[Extracted records]
/-! ## Completion records (R368 to R371, R401) -/

/-- The 16 bytes of a record (R368). -/
def recordBytes (n : Nat) (q : Queue) (r : Record) : Bytes :=
  [BitVec.ofNat 8 n, BitVec.ofNat 8 (b2n q.phase + 2 * b2n r.split + 4 * b2n r.late)] ++
  leBytes 2 (r.index.toNat % 65536) ++ leBytes 2 (statusCode r.status) ++ leBytes 2 r.parts.toNat ++ leBytes 8 r.timestamp

/-- A record is written in its ring, and its interrupt sent (R369, R371). -/
def putRecord (s : State) (n : Nat) (r : Record) : State :=
  let q := getQueue s n
  let i := q.cqTail.toNat % ringLen q.cq
  let a := ringBase q.cq + 16 * i
  let q1 := { q with cqTail := q.cqTail + 1, phase := if i + 1 = ringLen q.cq then !q.phase else q.phase }
  let b := recordBytes n q r
  if ringLoc q.cq then
    let w := cmdWrite (setQueue s n q1) a b
    if w.2 then w.1 else queueError w.1 n
  else
    match ownerPort q.owner with
    | none => setQueue s n q1
    | some p =>
      let s1 := emit (setQueue s n q1) (.hostWrite p a b false)
      if r.irq then sendMsix s1 p q.msix.toNat else s1

/-- Whether the owner of a queue is a lost port (R401). -/
def ownerLost (s : State) (q : Queue) : Bool :=
  match ownerPort q.owner with
  | some p => (getPort s p).lost || !(getPort s p).linkUp
  | none => false

/-- A record is written, held for want of room, held for an orphaned queue, or discarded (R370, R401). -/
def postRecord (s : State) (n : Nat) (r : Record) : State :=
  let q := getQueue s n
  if q.orphaned then
    if q.held.length < 64 then setQueue s n { q with held := q.held ++ [r] }
    else { s with cmd := { s.cmd with discarded := satAdd s.cmd.discarded 1 } }
  else if q.held.isEmpty && decide (0 < cqSpace q) then putRecord s n r
  else setQueue s n { q with held := q.held ++ [r] }

/-- Held records are written in completion order while the ring has room (R370, R402). -/
def flushHeld : Nat → State → Nat → State
  | 0, s, _ => s
  | k + 1, s, n =>
    let q := getQueue s n
    match q.held with
    | [] => s
    | r :: rs =>
      if !q.orphaned && decide (0 < cqSpace q) then flushHeld k (putRecord (setQueue s n { q with held := rs }) n r) n else s

/-- Every held record that has room is written. -/
def flushQueueHeld (s : State) (n : Nat) : State := flushHeld (getQueue s n).held.length s n

/-- A fetched descriptor of a queue by its number. -/
def getDesc (s : State) (n uid : Nat) : Option Fetched := (getQueue s n).fetched.find? (·.uid == uid)

/-- The oldest started descriptor of a queue that has a ring index and an opcode. -/
def findStarted (s : State) (n op : Nat) (i : BitVec 32) : Option Fetched :=
  (getQueue s n).fetched.find? (fun f => f.index == i && f.started && le f.desc 0 2 == op)

/-- The queue that the command processor has served last (R367). -/
def noteServed (s : State) (n : Nat) : State := { s with cmd := { s.cmd with lastServed := n } }
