-- ==== Sys2Proof/Machine/Coll.lean ====
section
/-! DEFINITION. The ops, packets and events of collectives, and trigger entries (13_collectives.md). -/

namespace Sys2Proof.Machine

/-! ## The ops (R447) -/

/-- Whether a COLL descriptor is of a row's op; the first row also takes the values that R448 rejects. -/
def collRow (k : Nat) (d : Bytes) : Bool := coOp d == k || (k == 0 && decide (6 < coOp d))

/-- A COLL op of an I/O list (R446, R448, R449). -/
def runColl (k : Nat) (loc : OpLoc) (host : List HostLine) (s : State) : State :=
  match fabNext loc s 0x50 with
  | none => s
  | some o =>
    let id := o.tok.stream
    let p := o.tok.phase
    if !(collRow k o.desc) then s
    else
      match collCheck s id o.desc with
      | some st => fabReject loc s o st
      | none =>
        if !(collMay s (coComm o.desc)) then s
        else settleFab (issueColl (startIo s id p o) (.io id p o.idx) id p o.tok.step (flag (phaseStep s id p) 27 0)
          o.desc host)

/-- ALL_REDUCE (R447). -/
def execAllReduce (loc : OpLoc) (host : List HostLine) (s : State) : Res := .next (runColl 0 loc host s)
/-- REDUCE_SCATTER (R447). -/
def execReduceScatter (loc : OpLoc) (host : List HostLine) (s : State) : Res := .next (runColl 1 loc host s)
/-- ALL_GATHER (R447). -/
def execAllGather (loc : OpLoc) (host : List HostLine) (s : State) : Res := .next (runColl 2 loc host s)
/-- REDUCE (R447). -/
def execReduce (loc : OpLoc) (host : List HostLine) (s : State) : Res := .next (runColl 3 loc host s)
/-- BROADCAST (R447). -/
def execBroadcast (loc : OpLoc) (host : List HostLine) (s : State) : Res := .next (runColl 4 loc host s)
/-- BARRIER (R447). -/
def execBarrier (loc : OpLoc) (host : List HostLine) (s : State) : Res := .next (runColl 5 loc host s)
/-- ALL_TO_ALLV (R472, R473). -/
def execAllToAllv (loc : OpLoc) (host : List HostLine) (s : State) : Res := .next (runColl 6 loc host s)

/-- COLL_READY (R450, R466, R469): the contribution is ready. -/
def execCollReady (id : Nat) (host : List HostLine) (s : State) : Res :=
  match getColl s id with
  | none => .next s
  | some c =>
    if !(coDeadline c.desc) || c.ready || c.closed then .next s
    else
      let s1 := carryIn (modColl s id (fun x => { x with host := c.host ++ host })) { c with host := c.host ++ host }
      let k := countAt s1 { c with host := c.host ++ host }
      .next (settleFab (sendJoin (modColl k.1 id (fun x =>
        { x with ready := true, count := (x.count + k.2) % 65536 })) id))

/-- COLL_DEADLINE (R451). -/
def execCollDeadline (id : Nat) (s : State) : Res :=
  match getColl s id with
  | none => .next s
  | some c => if colMe c = 0 ∧ coDeadline c.desc = true then .next (settleFab (tryClose s id)) else .next s

/-- SEGMENT_COMBINE (R455). -/
def execSegmentCombine (id segment : Nat) (s : State) : Res :=
  match getColl s id with
  | none => .next s
  | some c => if mayCombine s c segment then .next (settleFab (finishColl (combineSeg s id segment) id)) else .next s

/-- COLL_TIMEOUT (R465). -/
def execCollTimeout (id : Nat) (s : State) : Res :=
  match getColl s id with
  | none => .next s
  | some c =>
    let t := collTimeoutNs s c.desc
    let dl := if coDeadline c.desc then 1000 * coDeadlineUs c.desc else 0
    let missing := (List.range (colM c)).any (fun k => !(bit (smGet 0 c.joins k) 12))
    let due :=
      if c.closed then (waitsOf s c).any (fun w => decide (w + t ≤ s.nowNs))
      else (colMe c == 0 && missing && decide (c.started + dl + t ≤ s.nowNs)) ||
        decide (c.started + dl + 2 * t ≤ s.nowNs)
    if due then .next (settleFab (abortColl s id .timeout)) else .next s

/-- JOIN (R450). -/
def execJoin (port : FabPort) (packet : Bytes) (s : State) : Res := .next (arrive port packet 10 none s)

/-- CLOSE (R453). -/
def execClose (port : FabPort) (packet : Bytes) (s : State) : Res := .next (arrive port packet 11 none s)

/-- DATA (R454, R456). -/
def execData (port : FabPort) (packet : Bytes) (s : State) : Res := .next (arrive port packet 8 none s)

/-- RESULT (R424, R462). -/
def execResult (port : FabPort) (packet : SinkPacket) (s : State) : Res :=
  .next (arrive port packet.bytes 9 (some packet.stalled) s)

/-- CREDIT (R454). -/
def execCredit (port : FabPort) (packet : Bytes) (s : State) : Res := .next (arrive port packet 13 none s)

/-- ABORT (R463). -/
def execAbort (port : FabPort) (packet : Bytes) (s : State) : Res := .next (arrive port packet 12 none s)

/-- A2A_DATA (R424, R473). -/
def execA2aData (port : FabPort) (packet : SinkPacket) (s : State) : Res :=
  .next (arrive port packet.bytes 14 (some packet.stalled) s)

/-- A2A_COUNT (R424, R473). -/
def execA2aCount (port : FabPort) (packet : SinkPacket) (s : State) : Res :=
  .next (arrive port packet.bytes 15 (some packet.stalled) s)

/-! ## Chaining (R474, R475) -/

/-- What a Fabric Interface reads, with its status. -/
def fiRd (s : State) (host : List HostLine) (a n : Nat) : State × Rd :=
  let v := viewSpan initFab .fi host (viewOf s) a n
  (v.s, { data := memRead v.m a n, err := v.err.orElse (fun _ => if spanPoison v.m a n then some .poisoned else none) })

/-- The check of a TRIG_ARM whose op has been read. -/
def trigCheck (s : State) (id : Nat) (d : Bytes) (r : Rd) : Check :=
  let c := field d 10 0 12
  let e := field d 8 0 10
  let op := byteAt r.data 0
  firstFail [
    failIf (!(reservedZero d (hdrFields ++ [fldBits 8 0 10, fldBits 10 0 12, fld 12 2, fld 16 6]))) .badReserved,
    failIf (!(ctrCheck s id (opHdr d)) || !(ctrInRange s id c) || le d 16 6 % 64 != 0) .badField,
    failIf (s.coll.triggers.any (fun t => t.fi == c / 256 && t.entry == e)) .badField,
    failIf (!(fiAddrOk s (le d 16 6) 64)) .badField,
    r.err,
    failIf (!(op == 0x40 || op == 0x41 || op == 0x50) || (opHdr r.data).fence || (opHdr r.data).waitEn) .badField]

/-- TRIG_ARM (R474): the op is copied into the entry. An entry whose condition holds already is due at once. The op may lie in
a host window, whose line comes with the command (R490). -/
def execTrigArm (op : OpLines) (s0 : State) : Res :=
  match fabNext op.loc s0 0x51 with
  | none => .next s0
  | some o =>
    let d := o.desc
    let v := if fiAddrOk s0 (le d 16 6) 64 then fiRd s0 op.host (le d 16 6) 64 else (s0, { data := [], err := none })
    let s := v.1
    match trigCheck s o.tok.stream d v.2 with
    | some st => .next (fabReject op.loc s o st)
    | none =>
      let c := field d 10 0 12
      let t : Trigger := { fi := c / 256, entry := field d 8 0 10, counter := c, value := le d 12 2, desc := v.2.data,
                           stream := o.tok.stream, phase := o.tok.phase, step := o.tok.step,
                           lateDefault := flag (phaseStep s o.tok.stream o.tok.phase) 27 0, due := false }
      .next (rejectAt op.loc (counterSeen { s with coll := { s.coll with triggers := s.coll.triggers ++ [t] } } c) o .ok)

/-- A fired op ends at issue with a status. -/
def firedEnd (s : State) (k : Nat) (st : Status) : State := ownerEnd s (.fired k) st

/-- The op of a fired entry starts as though the stream's I/O list had issued it; a COLL may be held at issue (R449). -/
def startFired (s : State) (f : FiredOp) : State :=
  let d := f.desc
  if byteAt d 0 = 0x50 then issueFired s f
  else
    match fabCheck s f.stream d with
    | some st => firedEnd s f.id st
    | none =>
      match fabRoute s (gNode (fbRemote d)) with
      | none => firedEnd s f.id .noRoute
      | some fi =>
        if byteAt d 0 = 0x40 then startPut s (.fired f.id) fi f.stream f.phase d f.host
        else startGet s (.fired f.id) fi f.stream f.phase d

/-- TRIGGER_FIRE (R475). -/
def execTriggerFire (fi : FabPort) (entry : BitVec 10) (host : List HostLine) (s : State) : Res :=
  match s.coll.triggers.find? (fun t => t.fi == fi.toNat && t.entry == entry.toNat) with
  | none => .next s
  | some t =>
    if t.due then
      let k := s.coll.nextId
      let f : FiredOp := { id := k, stream := t.stream, phase := t.phase, step := t.step, lateDefault := t.lateDefault,
                           desc := t.desc, waiting := byteAt t.desc 0 == 0x50, host, ended := none }
      let s1 := { s with coll := { s.coll with
        triggers := s.coll.triggers.filter (fun x => !(x.fi == t.fi && x.entry == t.entry)),
        firedOps := s.coll.firedOps ++ [f], nextId := k + 1, fired := satAdd s.coll.fired 1 } }
      .next (settleFab (startFired s1 f))
    else .next s

end Sys2Proof.Machine
end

> Task details
From the records above, print exactly the lines that run from the line with "let d := f.desc" to the line with "TRIGGER_FIRE (R475). -/", inclusive.

> Task solution
  let d := f.desc
  if byteAt d 0 = 0x50 then issueFired s f
  else
    match fabCheck s f.stream d with
    | some st => firedEnd s f.id st
    | none =>
      match fabRoute s (gNode (fbRemote d)) with
      | none => firedEnd s f.id .noRoute
      | some fi =>
        if byteAt d 0 = 0x40 then startPut s (.fired f.id) fi f.stream f.phase d f.host
        else startGet s (.fired f.id) fi f.stream f.phase d

/-- TRIGGER_FIRE (R475). -/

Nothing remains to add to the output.